| Task input |
- - -

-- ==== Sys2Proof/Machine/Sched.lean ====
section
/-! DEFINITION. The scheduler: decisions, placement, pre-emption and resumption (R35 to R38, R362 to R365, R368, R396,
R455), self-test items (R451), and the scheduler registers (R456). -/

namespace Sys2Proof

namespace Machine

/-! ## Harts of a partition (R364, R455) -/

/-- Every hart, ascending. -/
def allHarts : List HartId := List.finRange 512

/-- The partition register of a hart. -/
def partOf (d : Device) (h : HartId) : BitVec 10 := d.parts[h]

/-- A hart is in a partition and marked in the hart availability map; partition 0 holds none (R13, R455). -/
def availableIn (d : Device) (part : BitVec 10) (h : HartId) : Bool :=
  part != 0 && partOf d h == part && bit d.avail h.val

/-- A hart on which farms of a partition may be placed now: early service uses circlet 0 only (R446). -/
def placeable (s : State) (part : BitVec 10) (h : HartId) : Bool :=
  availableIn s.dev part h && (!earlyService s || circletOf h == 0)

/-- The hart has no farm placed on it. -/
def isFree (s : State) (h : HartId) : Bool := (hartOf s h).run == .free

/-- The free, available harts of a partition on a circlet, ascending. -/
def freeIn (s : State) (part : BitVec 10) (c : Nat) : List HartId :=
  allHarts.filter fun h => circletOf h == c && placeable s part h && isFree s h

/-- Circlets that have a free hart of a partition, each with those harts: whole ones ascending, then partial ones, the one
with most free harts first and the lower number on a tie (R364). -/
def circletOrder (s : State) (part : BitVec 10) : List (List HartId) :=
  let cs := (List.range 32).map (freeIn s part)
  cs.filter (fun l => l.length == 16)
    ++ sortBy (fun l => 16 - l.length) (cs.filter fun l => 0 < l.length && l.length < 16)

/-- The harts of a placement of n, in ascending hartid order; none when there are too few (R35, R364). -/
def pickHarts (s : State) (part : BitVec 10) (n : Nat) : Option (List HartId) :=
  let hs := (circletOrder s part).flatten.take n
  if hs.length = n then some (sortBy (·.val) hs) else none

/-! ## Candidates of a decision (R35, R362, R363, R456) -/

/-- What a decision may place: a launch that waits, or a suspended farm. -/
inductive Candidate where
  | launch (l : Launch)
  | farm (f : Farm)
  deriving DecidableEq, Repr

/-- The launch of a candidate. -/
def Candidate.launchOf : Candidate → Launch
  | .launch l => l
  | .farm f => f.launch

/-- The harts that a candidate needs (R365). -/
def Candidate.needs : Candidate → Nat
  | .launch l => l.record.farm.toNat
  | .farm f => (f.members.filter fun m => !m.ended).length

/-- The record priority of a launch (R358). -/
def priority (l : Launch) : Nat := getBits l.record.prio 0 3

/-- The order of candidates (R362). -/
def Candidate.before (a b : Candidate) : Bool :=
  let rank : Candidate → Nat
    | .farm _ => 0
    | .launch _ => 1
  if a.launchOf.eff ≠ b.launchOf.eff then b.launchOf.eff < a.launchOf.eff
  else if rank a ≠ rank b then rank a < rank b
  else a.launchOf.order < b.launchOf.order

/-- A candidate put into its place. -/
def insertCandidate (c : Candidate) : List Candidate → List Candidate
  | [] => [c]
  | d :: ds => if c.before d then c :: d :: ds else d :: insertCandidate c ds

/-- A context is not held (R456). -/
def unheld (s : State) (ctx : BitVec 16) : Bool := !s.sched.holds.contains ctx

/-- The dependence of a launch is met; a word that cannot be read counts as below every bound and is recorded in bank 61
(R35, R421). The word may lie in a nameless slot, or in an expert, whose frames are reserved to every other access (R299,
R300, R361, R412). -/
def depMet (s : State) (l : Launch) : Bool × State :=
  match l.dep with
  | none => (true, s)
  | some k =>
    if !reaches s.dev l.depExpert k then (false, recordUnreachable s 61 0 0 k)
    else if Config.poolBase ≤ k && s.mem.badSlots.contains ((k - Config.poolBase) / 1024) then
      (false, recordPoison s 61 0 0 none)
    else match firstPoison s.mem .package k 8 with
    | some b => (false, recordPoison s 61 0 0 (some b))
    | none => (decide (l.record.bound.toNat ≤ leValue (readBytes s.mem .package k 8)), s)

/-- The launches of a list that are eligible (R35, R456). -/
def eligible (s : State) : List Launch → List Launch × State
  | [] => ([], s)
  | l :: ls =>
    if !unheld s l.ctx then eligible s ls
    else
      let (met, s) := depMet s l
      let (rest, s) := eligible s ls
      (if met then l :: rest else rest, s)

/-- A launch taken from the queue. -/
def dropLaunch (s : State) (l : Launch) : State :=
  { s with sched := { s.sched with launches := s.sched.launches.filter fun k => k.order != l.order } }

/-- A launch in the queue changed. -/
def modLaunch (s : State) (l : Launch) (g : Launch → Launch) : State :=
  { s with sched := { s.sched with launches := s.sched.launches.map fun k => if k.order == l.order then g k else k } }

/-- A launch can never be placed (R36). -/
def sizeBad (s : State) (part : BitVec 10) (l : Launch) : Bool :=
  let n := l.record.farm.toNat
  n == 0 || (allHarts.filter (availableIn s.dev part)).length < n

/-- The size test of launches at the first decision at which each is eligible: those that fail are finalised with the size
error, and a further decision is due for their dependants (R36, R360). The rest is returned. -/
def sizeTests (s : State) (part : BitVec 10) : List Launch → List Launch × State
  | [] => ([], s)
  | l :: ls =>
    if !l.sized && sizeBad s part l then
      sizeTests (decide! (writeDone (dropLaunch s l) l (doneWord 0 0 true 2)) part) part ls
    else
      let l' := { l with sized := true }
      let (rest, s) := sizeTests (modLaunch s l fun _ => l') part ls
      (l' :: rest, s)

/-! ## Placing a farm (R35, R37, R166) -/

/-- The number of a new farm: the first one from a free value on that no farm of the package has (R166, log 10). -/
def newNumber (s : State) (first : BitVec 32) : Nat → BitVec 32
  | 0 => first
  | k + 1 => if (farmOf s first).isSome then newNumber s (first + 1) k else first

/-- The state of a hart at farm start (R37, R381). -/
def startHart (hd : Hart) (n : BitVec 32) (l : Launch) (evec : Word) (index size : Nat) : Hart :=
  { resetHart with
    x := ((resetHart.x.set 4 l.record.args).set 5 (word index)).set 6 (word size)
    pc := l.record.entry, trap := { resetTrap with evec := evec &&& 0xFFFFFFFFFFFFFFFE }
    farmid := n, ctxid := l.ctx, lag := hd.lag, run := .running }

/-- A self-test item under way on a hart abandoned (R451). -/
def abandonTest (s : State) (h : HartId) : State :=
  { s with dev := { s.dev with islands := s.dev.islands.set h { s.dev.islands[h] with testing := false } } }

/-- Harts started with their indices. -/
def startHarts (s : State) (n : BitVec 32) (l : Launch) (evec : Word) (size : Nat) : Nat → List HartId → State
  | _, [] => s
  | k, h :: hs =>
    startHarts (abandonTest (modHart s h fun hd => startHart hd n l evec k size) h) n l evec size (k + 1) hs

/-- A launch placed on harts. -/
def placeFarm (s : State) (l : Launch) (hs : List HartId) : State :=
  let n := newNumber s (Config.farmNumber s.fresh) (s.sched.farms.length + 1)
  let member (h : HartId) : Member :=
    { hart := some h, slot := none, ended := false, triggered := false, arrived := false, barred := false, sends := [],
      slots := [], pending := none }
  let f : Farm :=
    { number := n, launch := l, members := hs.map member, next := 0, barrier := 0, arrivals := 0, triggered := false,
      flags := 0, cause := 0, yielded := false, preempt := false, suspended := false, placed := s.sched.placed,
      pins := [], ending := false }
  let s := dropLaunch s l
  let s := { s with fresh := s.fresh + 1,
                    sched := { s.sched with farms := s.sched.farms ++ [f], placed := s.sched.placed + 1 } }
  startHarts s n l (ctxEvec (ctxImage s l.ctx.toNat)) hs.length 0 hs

- - -

| Assigned task |
From the listing above, copy every line that includes the word "index".

| Reply to the task |
def startHart (hd : Hart) (n : BitVec 32) (l : Launch) (evec : Word) (index size : Nat) : Hart :=
    x := ((resetHart.x.set 4 l.record.args).set 5 (word index)).set 6 (word size)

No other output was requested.